Private companies stay private for four main reasons: the cost of being public has risen sharply since the early 2000s, private capital is now abundant enough to fund growth that previously required an IPO, founders prefer the operational freedom of private ownership, and secondary markets now provide enough liquidity that early shareholders no longer need a listing to cash out. The result is a structural shift in where global value creation happens. The number of US-listed companies has fallen from around 7,500 in 1996 to roughly 3,900 today, while private market assets under management have grown to over US$13 trillion globally.
The forces driving companies to stay private are structural rather than cyclical, and they reinforce each other over time. For Australian investors specifically, the implications are sharper than most realise, because the shrinking pool of listed equities collides with a superannuation system that has grown too large for the market it was originally designed to invest in.

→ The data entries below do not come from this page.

-- ==== Sys2Proof/Tests/Witness.lean ====
section
/-! SUPPORT. For every clause of a statement with hypotheses, a state and operands that meet them all. -/
namespace Sys2Proof.Tests
open Sys2Proof Sys2Proof.Machine

set_option Elab.async false

theorem witness_RegisterWrites :
  (∃ (s : State) (origin : Origin) (addr : PAddr) (value : Word) (u : UnitId) (r : RegRow), (inCsr addr.toNat = true) ∧ (s.originThere origin.toNat = true) ∧ ((addr.toNat - csrBase) % 8 = 0) ∧ (csrUnit (addr.toNat - csrBase) = some u) ∧ (0x200000 ≤ addr.toNat - csrBase - unitBase u) ∧ (findReg (addr.toNat - csrBase) = some r) ∧ ((isLegacyReg (addr.toNat - csrBase) && !s.on PRESS_CTL.LEG_EN) = false) ∧ (s.audited r.config origin.toNat = true) ∧ (s.auditRoom = true) ∧ (r.config = true → s.locked u origin.toNat = false) ∧ (s.accepts u r (addr.toNat - csrBase) value.toNat = true)) ∧
  (∃ (s : State) (origin : Origin) (addr : PAddr) (value : Word) (u : UnitId) (r : RegRow), (inCsr addr.toNat = true) ∧ (s.originThere origin.toNat = true) ∧ ((addr.toNat - csrBase) % 8 = 0) ∧ (csrUnit (addr.toNat - csrBase) = some u) ∧ (0x200000 ≤ addr.toNat - csrBase - unitBase u) ∧ (findReg (addr.toNat - csrBase) = some r) ∧ ((isLegacyReg (addr.toNat - csrBase) && !s.on PRESS_CTL.LEG_EN) = false) ∧ (s.audited r.config origin.toNat = false) ∧ (s.accepts u r (addr.toNat - csrBase) value.toNat = true)) ∧
  (∃ (s : State) (origin : Origin) (u : UnitId) (value : Word), (s.originThere origin.toNat = true) ∧ (value.toNat.testBit 63 = true)) ∧
  (∃ (s : State) (origin : Origin) (u : UnitId) (r x : Nat) (value : Word), (s.originThere origin.toNat = true) ∧ (r < unitRings u) ∧ (s.ringSt u r = Rst.disabled ∨ 0x28 ≤ x) ∧ (x = 0 ∨ x = 8 ∨ x = 0x10 ∨ x = 0x28 ∨ x = 0x30 ∨ x = 0x38)) :=
  ⟨⟨State.reset, 0, 0xF00004200000, 1, .sep, reg 0x4200000, by decide +kernel⟩,
   ⟨State.reset, 0, 0xF0000FA00018, 5, .mgt, reg 0xFA00018, by decide +kernel⟩,
   ⟨State.reset, 0, .sep, 0x8000000000000000, by decide +kernel⟩,
   ⟨State.reset, 0, .sep, 0, 0x10, 8, by decide +kernel⟩⟩

theorem witness_RegisterWrites_2 :
  (∃ (s : State) (origin : Origin) (addr : PAddr) (value : Word) (u : UnitId) (r : RegRow), (inCsr addr.toNat = true) ∧ (s.originThere origin.toNat = true) ∧ ((addr.toNat - csrBase) % 8 = 0) ∧ (csrUnit (addr.toNat - csrBase) = some u) ∧ (0x200000 ≤ addr.toNat - csrBase - unitBase u) ∧ (findReg (addr.toNat - csrBase) = some r) ∧ (r.config = true) ∧ (s.auditRoom = true) ∧ (s.locked u origin.toNat = true)) ∧
  (∃ (s : State) (origin : Origin) (addr : PAddr) (size : AccSize) (value : Word) (u : UnitId), (inCsr addr.toNat = true) ∧ (s.originThere origin.toNat = true) ∧ (csrUnit (addr.toNat - csrBase) = some u) ∧ (size ≠ .b8 ∨ (addr.toNat - csrBase) % 8 ≠ 0)) :=
  ⟨⟨regs [(UNIT_LOCK.LOCKED (unitBase .sep), 1)] State.reset, 0, 0xF00004200000, 1, .sep, reg 0x4200000, by decide +kernel⟩,
   ⟨State.reset, 0, 0xF00004200004, .b8, 1, .sep, by decide +kernel⟩⟩

theorem witness_BusAccesses :
  (∃ (s : State) (origin : Origin) (addr : PAddr) (size : AccSize) (u : UnitId), (inCsr addr.toNat = true) ∧ (s.originThere origin.toNat = true) ∧ (csrUnit (addr.toNat - csrBase) = some u) ∧ ((addr.toNat - csrBase) % size.bytes = 0) ∧ (State.implemented u ((addr.toNat - csrBase) / 8 * 8) = true)) ∧
  (∃ (s : State) (origin : Origin) (addr : PAddr) (size : AccSize) (u : UnitId), (inCsr addr.toNat = true) ∧ (s.originThere origin.toNat = true) ∧ (csrUnit (addr.toNat - csrBase) = some u) ∧ ((addr.toNat - csrBase) % size.bytes = 0) ∧ ((addr.toNat - csrBase) / 8 * 8 < 0x5200000 ∨ 0x5300000 ≤ (addr.toNat - csrBase) / 8 * 8) ∧ (State.implemented u ((addr.toNat - csrBase) / 8 * 8) = true)) ∧
  (∃ (s : State) (origin : Origin) (addr : PAddr) (size : AccSize) (u : UnitId), (inCsr addr.toNat = true) ∧ (s.originThere origin.toNat = true) ∧ (csrUnit (addr.toNat - csrBase) = some u) ∧ ((addr.toNat - csrBase) % size.bytes = 0) ∧ (State.implemented u ((addr.toNat - csrBase) / 8 * 8) = false)) ∧
  (∃ (s : State) (origin : Origin) (addr : PAddr) (size : AccSize) (u : UnitId), (inCsr addr.toNat = true) ∧ (s.originThere origin.toNat = true) ∧ (csrUnit (addr.toNat - csrBase) = some u) ∧ ((addr.toNat - csrBase) % size.bytes ≠ 0)) :=
  ⟨⟨State.reset, 0, 0xF00004200004, .b4, .sep, by decide +kernel⟩,
   ⟨State.reset, 0, 0xF00004200004, .b4, .sep, by decide +kernel⟩,
   ⟨State.reset, 0, 0xF00004300000, .b4, .sep, by decide +kernel⟩,
   ⟨State.reset, 0, 0xF00004200004, .b8, .sep, by decide +kernel⟩⟩
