/-- Which addresses from `0x2000` up have a stored byte, and which. With a single 16 KiB bank the two halves of
`0x8000`-`0xFFFF` read alike; with 32 KiB each address has its own byte; with the unmapped variant there is none
(20_memory R43). The registers `0x2000`-`0x4017` have none (R41, R42), nor has `0x4018`-`0x7FFF` (R44), which is the
spec's decision D29 (log 4). -/
def Obligations.MapperVariantsResolve : Prop :=
  (∀ (s : State) (a a' : Addr), 0x8000 ≤ a.toNat → 0x8000 ≤ a'.toNat →
    (s.mapper = .prg16 → (s.cell a = s.cell a' ↔ a.toNat % 0x4000 = a'.toNat % 0x4000)) ∧
    (s.mapper = .prg32 → (s.cell a = s.cell a' ↔ a = a')) ∧
    (s.mapper = .prg16 → s.byteAt a = some (s.mem.read (0x8000 + a.toNat % 0x4000))) ∧
    (s.mapper = .prg32 → s.byteAt a = some (s.mem.read a.toNat)) ∧
    (s.mapper = .unmapped → s.byteAt a = none)) ∧
  (∀ (s : State) (a : Addr), 0x2000 ≤ a.toNat → a.toNat < 0x8000 → s.byteAt a = none)

/-- What CORE does on its own write: only `0x4014` requests a DMA, with the byte as its page, and only the control
register and its mirrors set the NMI enable, from bit 7 (20_memory R31). The two addresses are the spec's decision D18
(log 4). -/
def Obligations.WriteSnoops : Prop :=
  ∀ (s : State) (v : Byte) (addr : Addr),
    (addr.toNat = 0x4014 → (s.memWrite addr v).dmaPending = true ∧ (s.memWrite addr v).dmaPage = v ∧
      (s.memWrite addr v).nmiEn = s.nmiEn) ∧
    (0x2000 ≤ addr.toNat ∧ addr.toNat < 0x4000 ∧ addr.toNat % 8 = 0 →
      (s.memWrite addr v).nmiEn = decide (128 ≤ v.toNat) ∧ (s.memWrite addr v).dmaPending = s.dmaPending ∧
      (s.memWrite addr v).dmaPage = s.dmaPage) ∧
    (addr.toNat ≠ 0x4014 ∧ ¬ (0x2000 ≤ addr.toNat ∧ addr.toNat < 0x4000 ∧ addr.toNat % 8 = 0) →
      (s.memWrite addr v).nmiEn = s.nmiEn ∧ (s.memWrite addr v).dmaPending = s.dmaPending ∧
      (s.memWrite addr v).dmaPage = s.dmaPage)

-- Addressing modes

/-- The zero-page modes: the operand, or its sum with the index, modulo 256, never a page crossing, no access by the
mode; ZEROPAGE_Y belongs to LDX and STX alone (40_addressing_modes R74, R75, R76). -/
def Obligations.ZeroPageModesWrapInPageZero : Prop :=
  (∀ (b : Byte) (s : State),
    (resolve (.zp b) s).ea.toNat = b.toNat ∧
    (resolve (.zpx b) s).ea.toNat = (b.toNat + s.x.toNat) % 256 ∧
    (resolve (.zpy b) s).ea.toNat = (b.toNat + s.y.toNat) % 256 ∧
    ∀ m ∈ [EaMode.zp b, .zpx b, .zpy b], (resolve m s).crossed = false ∧ (resolve m s).state = s ∧ width m.mode = 2) ∧
  (∀ i : Instr, i.mode = .ZEROPAGE_Y → i.mnemonic = .LDX ∨ i.mnemonic = .STX)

This article explains why the shift happened, why it persists, and what it means for how individual wholesale investors should think about their portfolios.
The data: how dramatic the decline has actually been
The US listing decline is the most documented but also the most misunderstood. The often-quoted figure is that US public companies have halved since the mid-1990s. The precise numbers depend on which source you consult.
Carnegie Mellon University research puts the peak at approximately 7,500 publicly listed US firms in 1996, declining by roughly 50% over the following two decades. SEC data analysed by The Corporate Counsel shows total reporting issuers fell from 9,656 in 2004 to 7,902 in 2024, with US-domiciled exchange-listed companies declining from 4,461 to 3,929 over the same period. The Columbia Blue Sky Blog analysis found a US listing gap of approximately 3,514 companies, meaning that based on financial and economic development metrics, the US should have substantially more listed companies than it actually does.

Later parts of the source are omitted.